The Cy Crumley Scrapbook
ET&WNC Railroad

Tour 4a: Chick Ferrell


     
 

Your host and narrator for this tour is Ken Riddle, close personal friend of Cy Crumley, legendary conductor of this great railroad. From 1906 until 1960, Cy worked on the ET&WNC as Brakeman and Conductor.
This is his scrapbook of those years and his story.


 

Click on each photo to see a larger view.
 

Shulls Mills
Date: 1916

Mr. Crumley at Shulls Mills, North Carolina in 1916. Large-scale timber enterprises operating in the Blue Ridge Mountains of North Carolina required railway extensions to ship the lumber to markets. The Linville River Railroad was built primarily for that purpose.

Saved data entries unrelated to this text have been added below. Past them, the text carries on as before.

-- ==== Sys2Proof/Laws/Keeps.lean ====
section
/-! SUPPORT. What every shared operation keeps: a property of the state closed under the few ways in which an operation can
change it is kept by each of them, in every environment. -/

namespace Sys2Proof.Machine

variable {P E : State → Prop} {α β : Type}

/-- A property closed under the changes that operations make, apart from moving the program counter. -/
structure Closed (P : State → Prop) : Prop where
  dreg : ∀ {s n v}, P s → P (s.setDreg n v)
  areg : ∀ {s n v}, P s → P (s.setAreg n v)
  flags : ∀ {s f}, P s → P (s.setFlags f)
  byte : ∀ {s b x v}, P s → P (s.storeByte b x v)
  word : ∀ {s b x v}, P s → P (s.storeWord b x v)
  note : ∀ {s e}, P s → P (s.note e)
  spend : ∀ {s : State}, P s → P s.spend
  acts : ∀ {s : State} {o : List Outside}, P s → Later s.outside o → P { s with outside := o }
  queue : ∀ {s : State} {a b : Word}, P s → P { s with q0 := a, q1 := b }
  running : ∀ {s : State}, P s → P { s with run := .running }
  trace : ∀ {s : State} {b : Bool}, P s → P { s with tracePending := b }

/-- What a property `P` of the states between operations, and a property `E` of the states in which operations abort, need so
that operations keep them. -/
structure Kept (P E : State → Prop) : Prop where
  closed : Closed P
  closedE : Closed E
  toE : ∀ {s}, P s → E s
  extension : ∀ {s : State} {w : Word}, P s → P { s with q1 := w, pc := s.pc + 2, stream := s.stream ++ [w] }
  target : ∀ {s : State} {t : Long}, E s → E { s with pc := t }
  arrived : ∀ {s : State}, E s → s.pc.getLsbD 0 = false → P s
  entering : ∀ {s : State} {level : Option (BitVec 3)}, E s → E (s.entering level)

theorem Keeps.weaken {x : Exec α} (h : Keeps P P x) (hE : ∀ {s}, P s → E s) : Keeps P E x := fun s hs =>
  ⟨(h s hs).1, fun e s' he => hE ((h s hs).2 e s' he)⟩

/-! ## Registers and free values -/

section Closed

variable (c : Closed P)
include c

theorem keeps_setD (sz : Size) (n : RegNum) (v : Long) : Keeps P E (setD sz n v) := keeps_update fun _ h => c.dreg h

theorem keeps_setA (n : RegNum) (v : Long) : Keeps P E (setA n v) := keeps_update fun _ h => c.areg h

theorem keeps_setCcr (f : CCR) : Keeps P E (setCcr f) := keeps_update fun _ h => c.flags h

theorem keeps_setReg (r : Reg) (v : Long) : Keeps P E (setReg r v) := by
  cases r
  · exact keeps_setD c _ _ _
  · exact keeps_setA c _ _

/-- An operation that gives a value and counts a free value. -/
theorem keeps_counts {x : Exec α} {f : State → α} (h : ∀ s, x s = .ok (f s) s.spend) : Keeps P E x := by
  intro s hs
  rw [h]
  constructor
  · intro a s' hx; cases hx; exact c.spend hs
  · intro e s' hx; cases hx

theorem keeps_takeBit : Keeps P E takeBit := keeps_counts c (f := fun s => Config.freeBit s.free) fun _ => rfl

theorem keeps_takeWord : Keeps P E takeWord := keeps_counts c (f := fun s => Config.freeWord s.free) fun _ => rfl

theorem keeps_takeLong : Keeps P E takeLong := keeps_counts c (f := fun s => Config.freeLong s.free) fun _ => rfl

theorem keeps_takeIndex : Keeps P E takeIndex := keeps_counts c (f := fun s => s.free) fun _ => rfl

theorem keeps_takeBcdIndex : Keeps P E takeBcdIndex := by
  have h : Keeps P E takeIndex := keeps_takeIndex c
  exact h.bind fun _ => h.bind fun _ => h.bind fun _ => keeps_pure _ _ _

theorem keeps_takeDivideIndex : Keeps P E takeDivideIndex := by
  have h : Keeps P E takeIndex := keeps_takeIndex c
  exact h.bind fun _ => h.bind fun _ => h.bind fun _ => h.bind fun _ => keeps_pure _ _ _

theorem keeps_takeChkIndex : Keeps P E takeChkIndex := by
  have h : Keeps P E takeIndex := keeps_takeIndex c
  exact h.bind fun _ => h.bind fun _ => h.bind fun _ => h.bind fun _ => keeps_pure _ _ _

/-! ## Bus cycles -/

/-- The acts of other agents, taken in order from the end of those to come. -/
theorem performDue_keeps (again : Option Event) (l : List Outside) :
    ∀ s : State, P s → l <:+ s.outside →
      (∀ a s', performDue again l s = .ok a s' → P s') ∧ (∀ e s', performDue again l s = .error e s' → P s') := by
  induction l with
  | nil =>
    intro s hs _
    constructor
    · intro a s' h; cases h; exact c.acts hs (.inl rfl)
    · intro e s' h; cases h
  | cons o rest ih =>
    intro s hs hl
    have hr : rest <:+ s.outside := (List.suffix_cons o rest).trans hl
    obtain ⟨n, act⟩ := o
    cases n with
    | succ n =>
      constructor
      · intro a s' h; cases h; exact c.acts hs (.inr ⟨n, 1, act, rest, hl, rfl⟩)
      · intro e s' h; cases h
    | zero =>
      cases act with
      | dmaRead b x => exact ih _ (c.note hs) hr
      | dmaWrite b x v => exact ih _ (c.note (c.byte hs)) hr
      | rerun =>
        cases again with
        | none => exact ih _ hs hr
        | some e => exact ih _ (c.note hs) hr
      | reset =>
        have h1 : P { s with outside := rest } := by
          refine c.acts hs ?_
          cases rest with
          | nil => exact .inl rfl
          | cons o rest => exact .inr ⟨o.wait, 0, o.act, rest, hr, rfl⟩
        constructor
        · intro a s' h; cases h
        · intro e s' h; cases h; exact h1

theorem keeps_grantBus (again : Option Event) : Keeps P P (grantBus again) := fun s hs =>
  performDue_keeps c again s.outside s hs (List.suffix_refl _)

omit c in
/-- An operation that aborts where it is. -/
theorem keeps_error {f : State → Abort} : Keeps P P (fun s => .error (f s) s : Exec α) := by
  intro s hs
  constructor
  · intro a s' h; cases h
  · intro e s' h; cases h; exact hs

theorem keeps_performReadByte (x : Long) (fc : FC) : Keeps P P (performReadByte x fc) := by
  intro s hs
  constructor
  · intro a s' h
    rcases performReadByte_ok h with ⟨_, _, _, rfl⟩ | ⟨_, _, rfl⟩
    · exact c.note hs
    · exact c.note (c.spend hs)
  · intro e s' h
    rcases performReadByte_error h with ⟨_, _, rfl⟩ | ⟨_, _, rfl⟩
    · exact c.note hs
    · exact hs

theorem keeps_performReadWord (x : Long) (fc : FC) : Keeps P P (performReadWord x fc) := by
  intro s hs
  constructor
  · intro a s' h
    rcases performReadWord_ok h with ⟨_, _, _, rfl⟩ | ⟨_, _, rfl⟩
    · exact c.note hs
    · exact c.note (c.spend hs)
  · intro e s' h
    rcases performReadWord_error h with ⟨_, _, rfl⟩ | ⟨_, _, rfl⟩
    · exact c.note hs
    · exact hs

theorem keeps_performWriteByte (x : Long) (fc : FC) (v : Byte) : Keeps P P (performWriteByte x fc v) := by
  intro s hs
  constructor
  · intro a s' h
    rcases performWriteByte_ok h with ⟨_, _, rfl⟩ | ⟨_, rfl⟩
    · exact c.note (c.byte hs)
    · exact c.note hs
  · intro e s' h
    rcases performWriteByte_error h with ⟨_, _, rfl⟩ | ⟨_, _, rfl⟩
    · exact c.note hs
    · exact hs

theorem keeps_performWriteWord (x : Long) (fc : FC) (v : Word) : Keeps P P (performWriteWord x fc v) := by
  intro s hs
  constructor
  · intro a s' h
    rcases performWriteWord_ok h with ⟨_, _, rfl⟩ | ⟨_, rfl⟩
    · exact c.note (c.word hs)
    · exact c.note hs
  · intro e s' h
    rcases performWriteWord_error h with ⟨_, _, rfl⟩ | ⟨_, _, rfl⟩
    · exact c.note hs
    · exact hs

theorem keeps_readByteCycle (x : Long) (fc : FC) : Keeps P P (readByteCycle x fc) :=
  (keeps_grantBus c _).bind fun _ => keeps_performReadByte c _ _

theorem keeps_readWordCycle (x : Long) (fc : FC) : Keeps P P (readWordCycle x fc) :=
  (keeps_grantBus c _).bind fun _ => keeps_performReadWord c _ _

theorem keeps_writeByteCycle (x : Long) (fc : FC) (v : Byte) : Keeps P P (writeByteCycle x fc v) :=
  (keeps_grantBus c _).bind fun _ => keeps_performWriteByte c _ _ _

theorem keeps_writeWordCycle (x : Long) (fc : FC) (v : Word) : Keeps P P (writeWordCycle x fc v) :=
  (keeps_grantBus c _).bind fun _ => keeps_performWriteWord c _ _ _

theorem keeps_modifyRead (x : Long) (fc : FC) : Keeps P P (modifyRead x fc) := by
  intro s hs
  unfold modifyRead
  constructor
  · intro a s' h
    split at h
    · cases h; exact hs
    · cases h; exact c.spend hs
    · cases h
    · cases h
  · intro e s' h
    split at h
    · cases h
    · cases h
    · cases h; exact c.note hs
    · cases h; exact hs

theorem keeps_modifyWrite (x : Long) (fc : FC) (old new : Byte) : Keeps P P (modifyWrite x fc old new) := by
  intro s hs
  constructor
  · intro a s' h
    rcases modifyWrite_ok h with ⟨_, _, rfl⟩ | ⟨_, rfl⟩
    · exact c.note (c.byte hs)
    · exact c.note hs
  · intro e s' h
    unfold modifyWrite at h
    split at h
    · cases h
    · cases h
    · cases h; exact c.note hs
    · cases h; exact hs

theorem keeps_modifyByteCycle (x : Long) (fc : FC) {f : Byte → Exec Byte} (hf : ∀ b, Keeps P P (f b)) :
    Keeps P P (modifyByteCycle x fc f) :=
  (keeps_grantBus c _).bind fun _ => (keeps_modifyRead c _ _).bind fun _ => (hf _).bind fun _ =>
    keeps_modifyWrite c _ _ _ _

theorem keeps_memRead (sz : Size) (x : Long) (fc : FC) : Keeps P P (memRead sz x fc) := by
  unfold memRead
  refine Keeps.ite keeps_error ?_
  cases sz with
  | b => exact (keeps_readByteCycle c _ _).bind fun _ => keeps_pure _ _ _
  | w => exact (keeps_readWordCycle c _ _).bind fun _ => keeps_pure _ _ _
  | l => exact (keeps_readWordCycle c _ _).bind fun _ => (keeps_readWordCycle c _ _).bind fun _ => keeps_pure _ _ _

theorem keeps_memWrite (sz : Size) (p : Bool) (x : Long) (fc : FC) (v : Long) : Keeps P P (memWrite sz p x fc v) := by
  unfold memWrite
  refine Keeps.ite keeps_error ?_
  cases sz with
  | b => exact keeps_writeByteCycle c _ _ _
  | w => exact keeps_writeWordCycle c _ _ _
  | l =>
    exact Keeps.ite ((keeps_writeWordCycle c _ _ _).bind fun _ => keeps_writeWordCycle c _ _ _)
      ((keeps_writeWordCycle c _ _ _).bind fun _ => keeps_writeWordCycle c _ _ _)

theorem keeps_readData (sz : Size) (x : Long) : Keeps P P (readData sz x) :=
  (keeps_inspect _ _ _).bind fun _ => keeps_memRead c _ _ _

theorem keeps_writeData (sz : Size) (p : Bool) (x v : Long) : Keeps P P (writeData sz p x v) :=
  (keeps_inspect _ _ _).bind fun _ => keeps_memWrite c _ _ _ _ _

/-! ## Stack -/

theorem keeps_push16 (v : Word) : Keeps P P (push16 v) :=
  (keeps_inspect _ _ _).bind fun _ => (keeps_setA c _ _).bind fun _ => keeps_writeData c _ _ _ _

theorem keeps_push32 (v : Long) : Keeps P P (push32 v) :=
  (keeps_inspect _ _ _).bind fun _ => (keeps_setA c _ _).bind fun _ => keeps_writeData c _ _ _ _

theorem keeps_pop16 : Keeps P P pop16 :=
  (keeps_inspect _ _ _).bind fun _ => (keeps_readData c _ _).bind fun _ => (keeps_setA c _ _).bind fun _ =>
    keeps_pure _ _ _

theorem keeps_pop32 : Keeps P P pop32 :=
  (keeps_inspect _ _ _).bind fun _ => (keeps_readData c _ _).bind fun _ => (keeps_setA c _ _).bind fun _ =>
    keeps_pure _ _ _

theorem keeps_pushPc {vector : Exec Nat} (hv : Keeps P P vector) (v : Long) : Keeps P P (pushPc vector v) :=
  (keeps_inspect _ _ _).bind fun _ => (keeps_setA c _ _).bind fun _ => (keeps_inspect _ _ _).bind fun _ =>
    Keeps.ite keeps_error ((keeps_writeWordCycle c _ _ _).bind fun _ => hv.bind fun _ =>
      (keeps_writeWordCycle c _ _ _).bind fun _ => keeps_pure _ _ _)

/-! ## Operands -/

theorem keeps_lastFetch : Keeps P P lastFetch :=
  (keeps_inspect _ _ _).bind fun _ => (keeps_inspect _ _ _).bind fun _ => (keeps_readWordCycle c _ _).bind fun _ =>
    keeps_update fun _ h => c.queue h

omit c in
theorem keeps_spaceFC (sp : Space) : Keeps P E (spaceFC sp) := by
  cases sp
  · exact keeps_inspect _ _ _
  · exact keeps_inspect _ _ _

theorem keeps_readLoc (sz : Size) (loc : Loc) : Keeps P P (readLoc sz loc) := by
  cases loc with
  | dreg n => exact (keeps_inspect _ _ _).bind fun _ => keeps_pure _ _ _
  | areg n => exact (keeps_inspect _ _ _).bind fun _ => keeps_pure _ _ _
  | mem sp x p => exact (keeps_spaceFC sp).bind fun _ => keeps_memRead c _ _ _
  | imm v => exact keeps_pure _ _ _

theorem keeps_writeLoc (sz : Size) (loc : Loc) (v : Long) : Keeps P P (writeLoc sz loc v) := by
  cases loc with
  | dreg n => exact keeps_setD c _ _ _
  | areg n => exact keeps_setA c _ _
  | mem sp x p => exact keeps_writeData c _ _ _ _
  | imm w => exact keeps_pure _ _ _

theorem closed_afterMode {s : State} (sz : Size) (ea : EA) (h : P s) : P (s.afterMode sz ea) := by
  cases ea
  case postInc => exact c.areg h
  case preDec => exact c.areg h
  all_goals exact h

/-! ## MOVEM and MOVEP -/

theorem keeps_storeUp (sz : Size) (x : Long) (rs : List Reg) : Keeps P P (storeUp sz x rs) := by
  induction rs generalizing x with
  | nil => exact keeps_pure _ _ _
  | cons r rs ih => exact (keeps_inspect _ _ _).bind fun _ => (keeps_writeData c _ _ _ _).bind fun _ => ih _

theorem keeps_storeDown (sz : Size) (x : Long) (rs : List Reg) : Keeps P P (storeDown sz x rs) := by
  induction rs generalizing x with
  | nil => exact keeps_pure _ _ _
  | cons r rs ih => exact (keeps_inspect _ _ _).bind fun _ => (keeps_writeData c _ _ _ _).bind fun _ => ih _

theorem keeps_loadUp (sz : Size) (fc : FC) (x : Long) (rs : List Reg) : Keeps P P (loadUp sz fc x rs) := by
  induction rs generalizing x with
  | nil => exact keeps_pure _ _ _
  | cons r rs ih => exact (keeps_memRead c _ _ _).bind fun _ => (keeps_setReg c _ _).bind fun _ => ih _

omit c in
/-- A cycle that a program does not ask for keeps what it keeps when it is made. -/
theorem keeps_unasked {x : Exec Unit} (h : Keeps P P x) : Keeps P P (unasked x) := by
  intro s hs
  unfold unasked
  split
  · exact keeps_pure P P () s hs
  · exact h s hs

With products arriving via Tweetsie and other connecting railroads, Johnson City became one of the primary hardwood manufacturing centers in the U.S. Empire Furniture Company and Harris Manufacturing were two of the larger wood working companies in Johnson City both of which operated throughout most of the twentieth century. The Harris Company was an adjoining property owner to the ET&WNC Legion Street shop and spur lines. Numerous other lumber companies, brick yards, and building materials operations abounded adjacent to Johnson City's railroad spurs.

Miller Brothers
Date: 1918

VonCannon
Lumber
Date: 1920

Harris Hardwood Lumber Yards
Date: 1926

 


 

New No.11
Date: 1915
Here is Engine 11 when she was new.  I think that would have been 1915.  On the far left I am not sure but it quite possibly is Carson Salyers.  Mr. Crumley stands on the foot board, the tall guy is Fireman Earl Vest (a really great guy), and Engineer Walt Allison.  I don't know where this was made.

 

 
 

After the Flood
Date: 1916
Linville River Railway
Agent's Stub

This picture had the title written on it "Capt. Crumley and crew Linville River Railway on their first run after July flood, August 5 1916."  The railway line from Cranberry toward Boone was known as the Linville River Railway and it was not finally extended to Boone until 1919. This photo was probably made in Newland.  Mr. Crumley has on his passenger uniform, Engineer Jim Miller is sitting on the handrail,  Brakeman Frank Angel has his legs crossed, and I think the other guy is Mack Winters, but I am not sure.  Behind Mr. Crumley is Jim Hardin. Another flood wiped out the Linville River Railway in 1940 and the line was not rebuilt.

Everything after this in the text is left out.